I have always been here, lies the Moon,
and the Sun shines on a broadcast delay.
Methyl writes in her journal, using a pen and notebook a bot found for her as she moved outside to her tent. She pitched it just outside the perimeter Xavier set around The Francesca, to wait.
It’s quiet and has been for five days. Headquarters hasn’t gotten any messages or video from the ship, and no one’s ready to decide whether to touch it. So, Methyl writes aphoristic, poetic notes to herself, she keeps away from sparking equipment and stays burrowed in her tent, watching the news on Richard’s phone and pressing Send on messages to Francesca every half hour, at the least, asking if she’s there.

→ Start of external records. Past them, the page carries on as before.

/-- VMAX.I32 (R497). -/
def execVmaxI32 (x : Pre) (d a b : Reg) (s : State) : Host.Outcome State Fault Refusal := runI32 x .max d a b s

/-- VMINN.I32 (R497). -/
def execVminnI32 (x : Pre) (d a b : Reg) (s : State) : Host.Outcome State Fault Refusal := runI32 x .minn d a b s

/-- VMAXN.I32 (R497). -/
def execVmaxnI32 (x : Pre) (d a b : Reg) (s : State) : Host.Outcome State Fault Refusal := runI32 x .maxn d a b s

/-- VABS.I32 (R476): the most negative value maps to itself. -/
def execVabsI32 (x : Pre) (d a : Reg) (s : State) : Host.Outcome State Fault Refusal := runI32 x .abs d a 0 s

/-- VADD.I16 (R476). -/
def execVaddI16 (x : Pre) (d a b : Reg) (s : State) : Host.Outcome State Fault Refusal := runI16 x .add d a b s

/-- VSUB.I16 (R497). -/
def execVsubI16 (x : Pre) (d a b : Reg) (s : State) : Host.Outcome State Fault Refusal := runI16 x .sub d a b s

/-- VMUL.I16 (R497). -/
def execVmulI16 (x : Pre) (d a b : Reg) (s : State) : Host.Outcome State Fault Refusal := runI16 x .mul d a b s

/-- VMULH.I16 (R497). -/
def execVmulhI16 (x : Pre) (d a b : Reg) (s : State) : Host.Outcome State Fault Refusal := runI16 x .mulh d a b s

/-- VMAD.I16 (R497). -/
def execVmadI16 (x : Pre) (d a b : Reg) (s : State) : Host.Outcome State Fault Refusal := runI16 x .mad d a b s

/-- VAND.I16 (R476). -/
def execVandI16 (x : Pre) (d a b : Reg) (s : State) : Host.Outcome State Fault Refusal := runI16 x .and d a b s

/-- VOR.I16 (R497). -/
def execVorI16 (x : Pre) (d a b : Reg) (s : State) : Host.Outcome State Fault Refusal := runI16 x .or d a b s

/-- VXOR.I16 (R497). -/
def execVxorI16 (x : Pre) (d a b : Reg) (s : State) : Host.Outcome State Fault Refusal := runI16 x .xor d a b s

/-- VSHL.I16 (R506). -/
def execVshlI16 (x : Pre) (d a b : Reg) (s : State) : Host.Outcome State Fault Refusal := runI16 x .shl d a b s

/-- VSHR.I16 (R506). -/
def execVshrI16 (x : Pre) (d a b : Reg) (s : State) : Host.Outcome State Fault Refusal := runI16 x .shr d a b s

/-- VSRA.I16 (R506). -/
def execVsraI16 (x : Pre) (d a b : Reg) (s : State) : Host.Outcome State Fault Refusal := runI16 x .sra d a b s

/-- VMIN.I16 (R497). -/
def execVminI16 (x : Pre) (d a b : Reg) (s : State) : Host.Outcome State Fault Refusal := runI16 x .min d a b s

/-- VMAX.I16 (R497). -/
def execVmaxI16 (x : Pre) (d a b : Reg) (s : State) : Host.Outcome State Fault Refusal := runI16 x .max d a b s

/-- VMINN.I16 (R497). -/
def execVminnI16 (x : Pre) (d a b : Reg) (s : State) : Host.Outcome State Fault Refusal := runI16 x .minn d a b s

/-- VMAXN.I16 (R497). -/
def execVmaxnI16 (x : Pre) (d a b : Reg) (s : State) : Host.Outcome State Fault Refusal := runI16 x .maxn d a b s

/-- VABS.I16 (R476): the most negative value maps to itself. -/
def execVabsI16 (x : Pre) (d a : Reg) (s : State) : Host.Outcome State Fault Refusal := runI16 x .abs d a 0 s

/-- VADD.I64 (R476). -/
def execVaddI64 (x : Pre) (d a b : Reg) (s : State) : Host.Outcome State Fault Refusal := runI64 x .add d a b s

/-- VSUB.I64 (R497). -/
def execVsubI64 (x : Pre) (d a b : Reg) (s : State) : Host.Outcome State Fault Refusal := runI64 x .sub d a b s

/-- VMUL.I64 (R497). -/
def execVmulI64 (x : Pre) (d a b : Reg) (s : State) : Host.Outcome State Fault Refusal := runI64 x .mul d a b s

/-- VMULH.I64 (R497). -/
def execVmulhI64 (x : Pre) (d a b : Reg) (s : State) : Host.Outcome State Fault Refusal := runI64 x .mulh d a b s

/-- VMAD.I64 (R497). -/
def execVmadI64 (x : Pre) (d a b : Reg) (s : State) : Host.Outcome State Fault Refusal := runI64 x .mad d a b s

/-- VAND.I64 (R476). -/
def execVandI64 (x : Pre) (d a b : Reg) (s : State) : Host.Outcome State Fault Refusal := runI64 x .and d a b s

/-- VOR.I64 (R497). -/
def execVorI64 (x : Pre) (d a b : Reg) (s : State) : Host.Outcome State Fault Refusal := runI64 x .or d a b s

/-- VXOR.I64 (R497). -/
def execVxorI64 (x : Pre) (d a b : Reg) (s : State) : Host.Outcome State Fault Refusal := runI64 x .xor d a b s

/-- VSHL.I64 (R506). -/
def execVshlI64 (x : Pre) (d a b : Reg) (s : State) : Host.Outcome State Fault Refusal := runI64 x .shl d a b s

/-- VSHR.I64 (R506). -/
def execVshrI64 (x : Pre) (d a b : Reg) (s : State) : Host.Outcome State Fault Refusal := runI64 x .shr d a b s

/-- VSRA.I64 (R506). -/
def execVsraI64 (x : Pre) (d a b : Reg) (s : State) : Host.Outcome State Fault Refusal := runI64 x .sra d a b s

/-- VMIN.I64 (R497). -/
def execVminI64 (x : Pre) (d a b : Reg) (s : State) : Host.Outcome State Fault Refusal := runI64 x .min d a b s

/-- VMAX.I64 (R497). -/
def execVmaxI64 (x : Pre) (d a b : Reg) (s : State) : Host.Outcome State Fault Refusal := runI64 x .max d a b s

/-- VMINN.I64 (R497). -/
def execVminnI64 (x : Pre) (d a b : Reg) (s : State) : Host.Outcome State Fault Refusal := runI64 x .minn d a b s

/-- VMAXN.I64 (R497). -/
def execVmaxnI64 (x : Pre) (d a b : Reg) (s : State) : Host.Outcome State Fault Refusal := runI64 x .maxn d a b s

/-- VABS.I64 (R476): the most negative value maps to itself. -/
def execVabsI64 (x : Pre) (d a : Reg) (s : State) : Host.Outcome State Fault Refusal := runI64 x .abs d a 0 s

/-- VSEL (R505): a where p[k] has the lane's bit, else b. -/
def execVsel (x : Pre) (k : BitVec 3) (d a b : Reg) (s : State) : Host.Outcome State Fault Refusal :=
  issue x (opVVV x 0x14 k.toNat .v .v .v .wr d a b)
    (vecBody x fun r t => t.writeV r.d fun i =>
      if lane? (t.readP (k.zeroExtend 7)) i then t.srcVA x r.a i else t.srcVB x r.b i) s

/-- VMOV (R498): the 32 bits of b. -/
def execVmov (x : Pre) (d b : Reg) (s : State) : Host.Outcome State Fault Refusal :=
  issue x { opVVZ x 0x14 8 .v .v d 0 with word := wordR x 0x14 8 d 0 b, flds := [⟨.d, .v, .wr, d⟩, ⟨.b, .v, .rd, b⟩] }
    (vecBody x fun r t => t.writeV r.d fun i => t.srcVB x r.b i) s

/-- VCLZ (R482): leading zero bits. -/
def execVclz (x : Pre) (d a : Reg) (s : State) : Host.Outcome State Fault Refusal :=
  runLane x 9 d a (fun w => BitVec.ofNat 32 (leadZeros 32 w.toNat)) s

/-- VPOP (R501): set bits. -/
def execVpop (x : Pre) (d a : Reg) (s : State) : Host.Outcome State Fault Refusal :=
  runLane x 10 d a (fun w => BitVec.ofNat 32 (popCount w)) s

/-- VLID (R496): the lane number. -/
def execVlid (x : Pre) (d : Reg) (s : State) : Host.Outcome State Fault Refusal :=
  issue x { opVVZ x 0x14 11 .v .v d 0 with flds := [⟨.d, .v, .wr, d⟩] } (vecBody x fun r t => t.writeV r.d fun i => BitVec.ofNat 32 i) s

/-- VCMP.EQ.I32 (R484). -/
def execVcmpEqI32 (x : Pre) (d a b : Reg) (s : State) : Host.Outcome State Fault Refusal :=
  runCmp x 0 d a b (fun _ => cmpInt .eq true) s

/-- VCMP.NE.I32 (R484). -/
def execVcmpNeI32 (x : Pre) (d a b : Reg) (s : State) : Host.Outcome State Fault Refusal :=
  runCmp x 1 d a b (fun _ => cmpInt .ne true) s

/-- VCMP.LT.I32 (R484). -/
def execVcmpLtI32 (x : Pre) (d a b : Reg) (s : State) : Host.Outcome State Fault Refusal :=
  runCmp x 2 d a b (fun _ => cmpInt .lt true) s

/-- VCMP.LE.I32 (R484). -/
def execVcmpLeI32 (x : Pre) (d a b : Reg) (s : State) : Host.Outcome State Fault Refusal :=
  runCmp x 3 d a b (fun _ => cmpInt .le true) s

/-- VCMP.LT.N32 (R484). -/
def execVcmpLtN32 (x : Pre) (d a b : Reg) (s : State) : Host.Outcome State Fault Refusal :=
  runCmp x 4 d a b (fun _ => cmpInt .lt false) s

/-- VCMP.LE.N32 (R484). -/
def execVcmpLeN32 (x : Pre) (d a b : Reg) (s : State) : Host.Outcome State Fault Refusal :=
  runCmp x 5 d a b (fun _ => cmpInt .le false) s

/-- VCMP.EQ.F32 (R484). -/
def execVcmpEqF32 (x : Pre) (d a b : Reg) (s : State) : Host.Outcome State Fault Refusal :=
  runCmp x 6 d a b (fun ftz a b => cmpFlt fF32 .eq ftz a.toNat b.toNat) s

/-- VCMP.LT.F32 (R484). -/
def execVcmpLtF32 (x : Pre) (d a b : Reg) (s : State) : Host.Outcome State Fault Refusal :=
  runCmp x 7 d a b (fun ftz a b => cmpFlt fF32 .lt ftz a.toNat b.toNat) s

/-- VCMP.LE.F32 (R484). -/
def execVcmpLeF32 (x : Pre) (d a b : Reg) (s : State) : Host.Outcome State Fault Refusal :=
  runCmp x 8 d a b (fun ftz a b => cmpFlt fF32 .le ftz a.toNat b.toNat) s

/-- VCMP.UN.F32 (R484). -/
def execVcmpUnF32 (x : Pre) (d a b : Reg) (s : State) : Host.Outcome State Fault Refusal :=
  runCmp x 9 d a b (fun ftz a b => cmpFlt fF32 .un ftz a.toNat b.toNat) s

/-- VCMP.EQ.F64 (R484). -/
def execVcmpEqF64 (x : Pre) (d a b : Reg) (s : State) : Host.Outcome State Fault Refusal := runCmp64 x 10 .eq d a b s

/-- VCMP.LT.F64 (R484). -/
def execVcmpLtF64 (x : Pre) (d a b : Reg) (s : State) : Host.Outcome State Fault Refusal := runCmp64 x 11 .lt d a b s

/-- VCMP.LE.F64 (R484). -/
def execVcmpLeF64 (x : Pre) (d a b : Reg) (s : State) : Host.Outcome State Fault Refusal := runCmp64 x 12 .le d a b s

/-- VCMP.UN.F64 (R484). -/
def execVcmpUnF64 (x : Pre) (d a b : Reg) (s : State) : Host.Outcome State Fault Refusal := runCmp64 x 13 .un d a b s

end Sys2Proof.Machine
end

Are you there? Is Richard alive? What are you? Are you leaving us?
She believes in the ship; she knows it has meaning. Everyone knows, because The Francesca hovers silently and without displacement of air or heat thirty feet off the ground behind the walls of Xavier’s headquarters. Alien, it rose from the pit on a column of light and has been floating fifty meters to the side of the hole for days now, unmoving, unchanging.
And so, she is thinking of relativity and grappling with the complete darkness encasing the future, when she decides she just needs out of her tent.
It’s a little past three in the morning when she unzips the front flap of the tent, wriggles out and up, and sees that the ship is gone. There is nothing but the fact of the matter, which is that Methyl is seeing through the space where the ghostly white, moth-like ship hung in the air, big as a house but delicately turned, built a little like rock candy, but also in some parts resembling fan coral—but whatever, it is no longer there.
“Hey,” Methyl says weakly. “Hey? It’s…?”
Ten meters from her tent one of the film crews rolls cameras. Most of the job is done remotely, but three techs doze nearby in reclining chairs they trucked in for the potentially long wait.
Methyl steps between them without waking any.
“When did it go,” she shouts. “Where did it go? Wake the hell up!”
She burst into fierce hand clapping.
“What’s the issue, again,” the nearest man to her says.
“The ship! When did it leave? What’s going on?”
“The Francesca? Right there behind you.”
Methyl spins around. No ship.
“No,” she says. “No.”
“No,” says one of the other techs as he wakes. “No, no, no, no…where the hell is it?”
“What?” says the first tech. “There. Rub the Jack Daniel’s out your eyes.”
“It’s right there, Mike,” the third tech says. “Leo’s right, you’re still drunk.”
“This isn’t my birthday,” Leo says. “No pranks. Everyone, go to bed.”
Methyl turns to the tech and growls, “Turn your monitors back on.”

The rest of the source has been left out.